Created attachment 19361 [details] Xorg.0.log after X server crashes Linux 2.6.26.3-14.fc8 Fedora 8 All code was checked out with git_xorg.sh script as of 2008-08-22. Kernel driver radeon was compiled from current git too. See bug #17723 for description of setup. Ensured that at least 64Mb of video memory are available, else I hit bug #17723 . Compiz is enabled, and it works, for a while. After a few hours, including at least one change of emerald theme, the X server crashes with a SIGSEGV. Backtrace: 0: /usr/bin/X(xf86SigHandler+0x79) [0x80b0ed9] 1: [0x110400] 2: /home/alex/xserver/lib/dri/r300_dri.so(_mesa_update_texture+0x251) [0x3ecc01] 3: /home/alex/xserver/lib/dri/r300_dri.so(_mesa_update_state_locked+0x801) [0x3d 73e1] 4: /home/alex/xserver/lib/dri/r300_dri.so(_mesa_update_state+0x2a) [0x3d753a] 5: /home/alex/xserver/lib/dri/r300_dri.so(_mesa_GetIntegerv+0x258) [0x4b30f8] 6: /home/alex/xserver/lib/xorg/modules/extensions//libglx.so [0x2529f0] 7: /home/alex/xserver/lib/xorg/modules/extensions//libglx.so [0x245470] 8: /home/alex/xserver/lib/xorg/modules/extensions//libglx.so [0x24412a] 9: /home/alex/xserver/lib/xorg/modules/extensions//libglx.so [0x248966] 10: /usr/bin/X(Dispatch+0x32f) [0x8086eaf] 11: /usr/bin/X(main+0x3da) [0x806c79a] 12: /lib/libc.so.6(__libc_start_main+0xe0) [0x978390] 13: /usr/bin/X [0x806bc11] Fatal server error: Caught signal 11. Server aborting dmesg shows no sign of failed message as shown in bug #17723. Xorg.0.log attached. It seems at least one change of emerald theme is required. However, the emerald theme change itself does not trigger the crash. It might occur some time later, or not at all. Right before the crash of this (attached) log, I was exercising a compiz plugin, and then tried to call a dialog on gedit.
Created attachment 19724 [details] Another log displaying the same crash The crashes are occurring again. Log attached.
Can you get a backtrace with gdb?
(In reply to comment #2) > Can you get a backtrace with gdb? > I tried attaching gdb to a running X session, and directing logging to a file. After a crash, I got this: Program received signal SIGSEGV, Segmentation fault. [Switching to Thread -1209039088 (LWP 6417)] 0x081167ea in miSpriteSourceValidate (pDrawable=0xd0c5d58, x=1, y=134693389, width=136110148, height=187747912) at misprite.c:423 423 SCREEN_PROLOGUE (pScreen, SourceValidate); Detaching from program: /home/alex/xserver/bin/Xorg, process 6417 Quitting: ptrace: No such process.

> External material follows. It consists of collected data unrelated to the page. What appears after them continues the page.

/-- Source contexts of a rendition: per valid source number, the context (R91). -/
def State.rndSources (s : State) (n : Nat) : List Nat :=
  let a := Reg.RND_SRC_A n
  let b := Reg.RND_SRC_B n
  (if s.cfgBit a 15 || s.cfgF (Reg.RND_CFG n) 0 2 == 1 then [s.cfgF a 0 10] else []) ++ (if s.cfgBit a 31 then [s.cfgF a 16 10] else [])
    ++ (if s.cfgBit b 15 then [s.cfgF b 0 10] else []) ++ (if s.cfgBit b 31 then [s.cfgF b 16 10] else [])

/-- CTX_LABEL of a context: 24 bytes under the layout of R489 (DEDUCED, log entry 9). An OPEN's LABEL is stored there (R90). -/
def State.label (s : State) (n : Nat) : Bytes := s.regBytes (Reg.CTX_LABEL n 0) 6

/-- KEY_ID of the per-boot key (R293). -/
def State.keyId (s : State) : Bytes := s.regBytes (Reg.SEAL_KEY_ID 0) 8

/-- Take the next serial (R276): boot count in the high half. -/
def State.takeSerial (s : State) : Nat × State :=
  ((s.reg Reg.GLB_BOOT_COUNT).toNat * 2 ^ 32 + s.seals.serialLo,
    { s with seals := { s.seals with serialLo := s.seals.serialLo + 1 } })

/-- What a ream fixes when its serial is taken (R277). -/
def State.newHdr (s : State) (a1 : Nat) (comp : Bytes) : ReamHdr × State :=
  let r := s.takeSerial
  ({ serial := r.1, span := s.cfgF Reg.SEAL_CFG 0 14, maxSpan := s.cfgF Reg.SEAL_CFG 16 16, epoch := s.epoch, digest := s.digest,
     a1, comp }, r.2)

/-! ## Sheets and backlogs -/

/-- The partners entitled to a slot's stream (R40, R54): VAULT partners of a VAULT port; for a rendition with REVIEW also REVIEW
partners of a REVIEW port. -/
def State.entitled (s : State) (slot : Nat) : List Nat :=
  s.partnersOn.filter (fun n =>
    (s.ptnRole n 1 && s.role (s.ptnPort n) 1) ||
      (decide (1024 ≤ slot) && s.cfgBit (Reg.RND_CFG (slot - 1024)) 4 && s.ptnRole n 3 && s.role (s.ptnPort n) 3))

/-- SHEET_MAX of a stream at ream opening (R292). -/
def State.sheetMaxFor (s : State) (slot : Nat) : Nat :=
  match minNat? ((s.entitled slot).map s.ptnMaxPayload) with
  | none => 1216
  | some m => max 1216 m

/-- A fair queue. -/
def State.egq (s : State) (q : Nat) : EgqSt := tget (fun _ => {}) s.net.egq q

/-- Replace a fair queue. -/
def State.setEgq (s : State) (q : Nat) (x : EgqSt) : State :=
  { s with net := { s.net with egq := tput (fun _ => {}) s.net.egq q x } }

/-- The fair queue of a partner's sheets (R325). -/
def State.sheetQueue (s : State) (n : Nat) (rnd : Bool) : Nat :=
  256 * s.ptnPort n + s.cfgF (Reg.GLB_PTN_LINK n) (if rnd then 24 else 16) 8

/-- Bytes of a partner's sheets in all the queues of its port (R325). -/
def State.backlog (s : State) (n : Nat) : Nat :=
  sumNat (s.net.egq.map (fun q => sumNat ((q.2.sheets.filter (fun x => x.partner == n)).map (fun x => x.datagram.length))))

/-- The frame that carries a sheet. -/
def State.sheetFrame (s : State) (x : Sheet) (mac : Option Nat) : OutFrame :=
  { s.ktFrame (s.ptnPort x.partner) .sheet (s.ptnIp x.partner) (s.ptnUdp x.partner) x.datagram with mac := mac }

/-- L of a sheet's frame: its length plus 20 (R326). -/
def State.sheetL (s : State) (x : Sheet) : Nat := (s.sheetFrame x none).len (s.tagged (s.ptnPort x.partner)) + 20

/-- The finish tag of a head frame (R327). -/
def tagHead (last v : BitVec 64) (l weight : Nat) : BitVec 64 :=
  let st := if 0 < (last - v).toInt then last else v
  st + BitVec.ofNat 64 (l * 65536 / weight)

/-- Give the head of a queue its tag when it has become the head; a weight that this instant's announcement brings counts (R327, R329). -/
def State.tagQueue (s : State) (q : Nat) : State :=
  let e := s.egq q
  match e.tag, e.sheets with
  | none, x :: _ =>
    s.setEgq q { e with tag := some (tagHead e.last (s.port (q / 256)).vtime (s.sheetL x) (s.soonF (Reg.EGQ_CFG q) 0 16)) }
  | _, _ => s

/-- A closed sheet joins one partner's backlog, or is discarded and counted: its path carries less than SHEET_MAX, or the backlog is
full (R55, R292). -/
def State.backlogSheet (s : State) (sheetMax : Nat) (x : Sheet) : State :=
  let n := x.partner
  if s.ptnMaxPayload n < sheetMax || decide (s.cfgF (Reg.GLB_PTN_BACKLOG n) 0 14 * 2 ^ 20 < s.backlog n + x.datagram.length)
  then s.bump (Reg.PRT_SHEETS_LOST (s.ptnPort n))
  else
    let q := s.sheetQueue n x.rnd
    let e := s.egq q
    (s.setEgq q { e with sheets := e.sheets ++ [x] }).tagQueue q

/-- A SHEET datagram (R53, R290). -/
def sheetDatagram (slot serial seq leaves : Nat) (chain : Bytes) (last : Bool) (recs : Bytes) : Bytes :=
  ktBytes clsSheet 1 (if last then 1 else 0) ((if slot < 1024 then 0 else 2 ^ 31) + slotNumber slot) seq
    (be 8 serial ++ be 4 leaves ++ chain ++ be 4 0 ++ recs)

/-- Close a sheet: it is counted and joins each entitled partner's backlog (R292). -/
def State.emitSheet (s : State) (slot serial seq leaves : Nat) (chain : Bytes) (last : Bool) (recs : Bytes) (sheetMax : Nat) : State :=
  let d := sheetDatagram slot serial seq leaves chain last recs
  (s.entitled slot).foldl
    (fun t n => t.backlogSheet sheetMax { partner := n, rnd := decide (1024 ≤ slot), serial, seq, datagram := d })
    (s.bump Reg.SEAL_SHEETS)

/-- A record of a sheet (R291). -/
def sheetRec (type : Nat) (start stop : Bool) (off : Nat) (data : Bytes) : Bytes :=
  be 1 type ++ be 1 ((if start then 1 else 0) + (if stop then 2 else 0)) ++ be 2 data.length ++ be 4 off ++ data

/-- Close the sheet that a ream is filling, if it holds a record. -/
def State.closeSheet (s : State) (slot : Nat) (r : Ream) : State × Ream :=
  if r.buf.isEmpty then (s, r) else
  (s.emitSheet slot r.hdr.serial r.sheetSeq r.heads r.headsH false r.buf r.sheetMax,
    { r with buf := [], sheetSeq := r.sheetSeq + 1 })

/-- Place the rest of an object from an offset, fragment by fragment (R291, R292). `headsAfter` is what LEAVES and CHAIN become when
the object's last fragment is placed. -/
def State.placeFuel (slot type total : Nat) (headsAfter : Option (Nat × Bytes)) :
    Nat → Nat → Bytes → State × Ream → State × Ream
  | 0, _, _, sr => sr
  | fuel + 1, off, rest, (s, r) =>
    let cap := r.sheetMax - 48
    if cap < r.buf.length + 9 then
      State.placeFuel slot type total headsAfter fuel off rest (s.closeSheet slot r)
    else
      let room := cap - r.buf.length - 8
      let part := rest.take room
      let stop := decide (off + part.length = total)
      let r1 := { r with buf := r.buf ++ sheetRec type (off == 0) stop off part, bufAt := if r.buf.isEmpty then s.now else r.bufAt }
      let r2 := match stop, headsAfter with
        | true, some (k, h) => { r1 with heads := k, headsH := h }
        | _, _ => r1
      let sr := if cap < r2.buf.length + 9 then s.closeSheet slot r2 else (s, r2)
      if stop then sr else State.placeFuel slot type total headsAfter fuel (off + part.length) (rest.drop room) sr

/-- Place an object into the ream's sheets. -/
def State.place (slot type : Nat) (obj : Bytes) (headsAfter : Option (Nat × Bytes)) (sr : State × Ream) : State × Ream :=
  State.placeFuel slot type obj.length headsAfter (2 * obj.length + 2) 0 obj sr

/-! ## Reams -/

/-- The OPEN object (R282). -/
def openObject (slot : Nat) (hdr : ReamHdr) (gen : Nat) (nsc : Bool) (prev : Option (Nat × Bytes)) (codec firstSeq : Nat)
    (label keyId : Bytes) : Bytes :=
  be 4 0x4B4A524D ++ be 1 1 ++ be 1 (slotKind slot) ++ be 2 (slotNumber slot) ++ deviceIdBytes ++ be 8 hdr.serial ++ be 2 gen
    ++ be 1 ((if nsc then 1 else 0) + (if prev.isNone then 2 else 0)) ++ be 1 codec ++ be 4 firstSeq ++ be 2 hdr.span
    ++ be 2 hdr.maxSpan ++ be 4 hdr.epoch ++ hdr.digest ++ be 8 ((prev.map (·.1)).getD 0)
    ++ (prev.map (·.2)).getD (zeros 32) ++ label ++ keyId

/-- CODEC of a slot: CTX_CFG.CODEC or RND_CFG.CODEC. -/
def State.slotCodec (s : State) (slot : Nat) : Nat :=
  if slot < 1024 then s.regF (Reg.CTX_CFG slot) 2 2 else s.cfgF (Reg.RND_CFG (slot - 1024)) 2 2

/-- The label of a slot's stream: that of the context, or of SRC0. -/
def State.slotLabel (s : State) (slot : Nat) : Bytes :=
  s.label (if slot < 1024 then slot else s.cfgF (Reg.RND_SRC_A (slot - 1024)) 0 10)

/-- Open a ream with its first leaf (R275, R278, R282): OPEN and CERT are placed. The predecessor is the slot's previous ream, or the
slot's entry in the safe-state manifest (R314). -/
def State.openReam (s : State) (slot : Nat) (hdr : ReamHdr) (l : Leaf) : State × Ream :=
  let x := s.slot slot
  let link := tget (fun _ => none) s.seals.links slot
  let prev := match x.prev with | some q => some q | none => link
  let nsc := l.flags % 2 == 0
  let obj := openObject slot hdr (s.generation slot) nsc prev (s.slotCodec slot) l.seq (s.slotLabel slot) s.keyId
  let h := sha256 obj
  let r : Ream := { hdr, nsc, openHash := h, h, sheetMax := s.sheetMaxFor slot, headsH := h }
  let s1 := s.bump Reg.SEAL_REAMS
  let s2 := if nsc then s1.bump Reg.SEAL_NSC else s1
  let s3 := { s2 with seals := { s2.seals with links := tput (fun _ => none) s2.seals.links slot none } }
  State.place slot 2 s.seals.cert none (State.place slot 1 obj none (s3, r))

/-- Key of the chain log: context, generation, LEAF_SEQ. -/
def chainKey (ctx gen seq : Nat) : Nat := (ctx * 65536 + gen) * 2 ^ 32 + seq

/-- Serial and H of a chained source leaf. -/
def State.chained (s : State) (ctx gen seq : Nat) : Option (Nat × Bytes) :=
  tget (fun _ => none) s.seals.chainLog (chainKey ctx gen seq)

/-- A ream's use of one source after one more leaf (R288). -/
def State.addUse (s : State) (u : SrcUse) (q : Nat × Nat × Nat) : SrcUse :=
  if q.2.1 = 0xFFFFFFFF then u else
  let c := s.chained q.1 q.2.2 q.2.1
  let take := u.last = 0xFFFFFFFF ∨ u.last ≤ q.2.1
  { ctx := u.ctx, gen := q.2.2
    first := if u.first = 0xFFFFFFFF then q.2.1 else min u.first q.2.1
    last := if take then q.2.1 else u.last
    serial := if take then (c.map (·.1)).getD u.serial else u.serial
    chain := if take then (c.map (·.2)).getD u.chain else u.chain }

/-- The uses of a ream after one more leaf: one entry per source, in source order. -/
def State.addUses (s : State) : List SrcUse → List (Nat × Nat × Nat) → List SrcUse
  | u :: us, q :: qs => s.addUse u q :: s.addUses us qs
  | [], q :: qs =>
    s.addUse { ctx := q.1, gen := q.2.2, first := 0xFFFFFFFF, last := 0xFFFFFFFF, serial := 0, chain := zeros 32 } q :: s.addUses [] qs
  | us, [] => us

/-- One entry of a DERIV object (R288). -/
def State.derivEntry (s : State) (u : SrcUse) : Bytes :=
  let stillOpen := match (s.slot u.ctx).ream with | some r => r.hdr.serial == u.serial | none => false
  be 2 u.ctx ++ be 2 u.gen ++ be 4 u.first ++ be 4 u.last ++ be 8 u.serial ++ u.chain
    ++ be 1 (if stillOpen && u.last != 0xFFFFFFFF then 1 else 0) ++ be 3 0

/-- The DERIV object (R287). -/
def State.derivObject (s : State) (slot : Nat) (r : Ream) : Bytes :=
  be 4 0x4B4A4452 ++ be 1 1 ++ be 1 (s.cfgF (Reg.RND_CFG (slot - 1024)) 0 2) ++ be 2 (slot - 1024) ++ be 8 r.hdr.serial
    ++ r.hdr.comp ++ sha256 r.maskData ++ be 1 r.uses.length ++ be 3 0 ++ r.uses.flatMap s.derivEntry

/-- Epoch and digest that a seal carries: those announced, or those before an announcement of the same instant (R285). -/
def State.sealEpoch (s : State) : Nat × Bytes := match s.boot.announced with
  | some (t, e, d) => if t = s.now then (e, d) else (s.epoch, s.digest)
  | none => (s.epoch, s.digest)

/-- Bytes 0 to 223 of the SEAL (R284). -/
def State.sealHead (s : State) (slot : Nat) (r : Ream) (reason sheets : Nat) (deriv : Bytes) : Bytes :=
  let t := s.taiNs
  be 4 0x4B4A534C ++ be 1 1 ++ be 1 (slotKind slot) ++ be 2 (slotNumber slot) ++ be 8 r.hdr.serial ++ be 1 reason
    ++ be 1 ((if r.nsc then 1 else 0) + (if r.degraded then 2 else 0)) ++ be 2 0 ++ r.openHash ++ be 4 r.leaves ++ be 4 r.lastSeq
    ++ be 8 r.unitBytes ++ be 4 r.broke ++ be 4 r.deferred ++ be 4 sheets ++ be 6 (t / 1000000000) ++ be 4 (t % 1000000000)
    ++ be 2 0 ++ r.h ++ be 4 s.sealEpoch.1 ++ s.sealEpoch.2 ++ (if slot < 1024 then zeros 32 else sha256 deriv) ++ s.keyId

/-- Is a SELF_TEST or its like running on the agent? -/
def State.inTest (s : State) (agent : Nat) : Bool :=
  s.mgmt.tickets.any (fun t => t.kind == 1 && t.running && !t.ready && fieldAt 0 1 t.params == agent)

/-- Did the last self-test of an agent fail, so that it stays out of service (R470)? -/
def State.failedTest (s : State) (agent : Nat) : Bool := (tget (fun _ => ({} : UnitSt)) s.units agent).failed

/-- Can a signature engine start new work: in service (R446, R470) and not under test? -/
def State.seFree (s : State) (k : Nat) : Bool :=
  (if k = 0 then s.seals.se0.isNone else s.seals.se1.isNone) && !s.frozen (agSe k) && !s.inTest (agSe k) && !s.failedTest (agSe k)

/-- Put work on a signature engine. -/
def State.setSe (s : State) (k : Nat) (w : Option SignWork) : State :=
  { s with seals := if k = 0 then { s.seals with se0 := w } else { s.seals with se1 := w } }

Created attachment 19890 [details] Full gdb log until crash
(In reply to comment #3) > Program received signal SIGSEGV, Segmentation fault. > [Switching to Thread -1209039088 (LWP 6417)] > 0x081167ea in miSpriteSourceValidate (pDrawable=0xd0c5d58, x=1, y=134693389, > width=136110148, height=187747912) at misprite.c:423 > 423 SCREEN_PROLOGUE (pScreen, SourceValidate); > Detaching from program: /home/alex/xserver/bin/Xorg, process 6417 > Quitting: ptrace: No such process. Did you explicitly detach after the SIGSEGV, or did that happen automatically? If you get a prompt after the SIGSEGV, enter bt full to get a detailed backtrace.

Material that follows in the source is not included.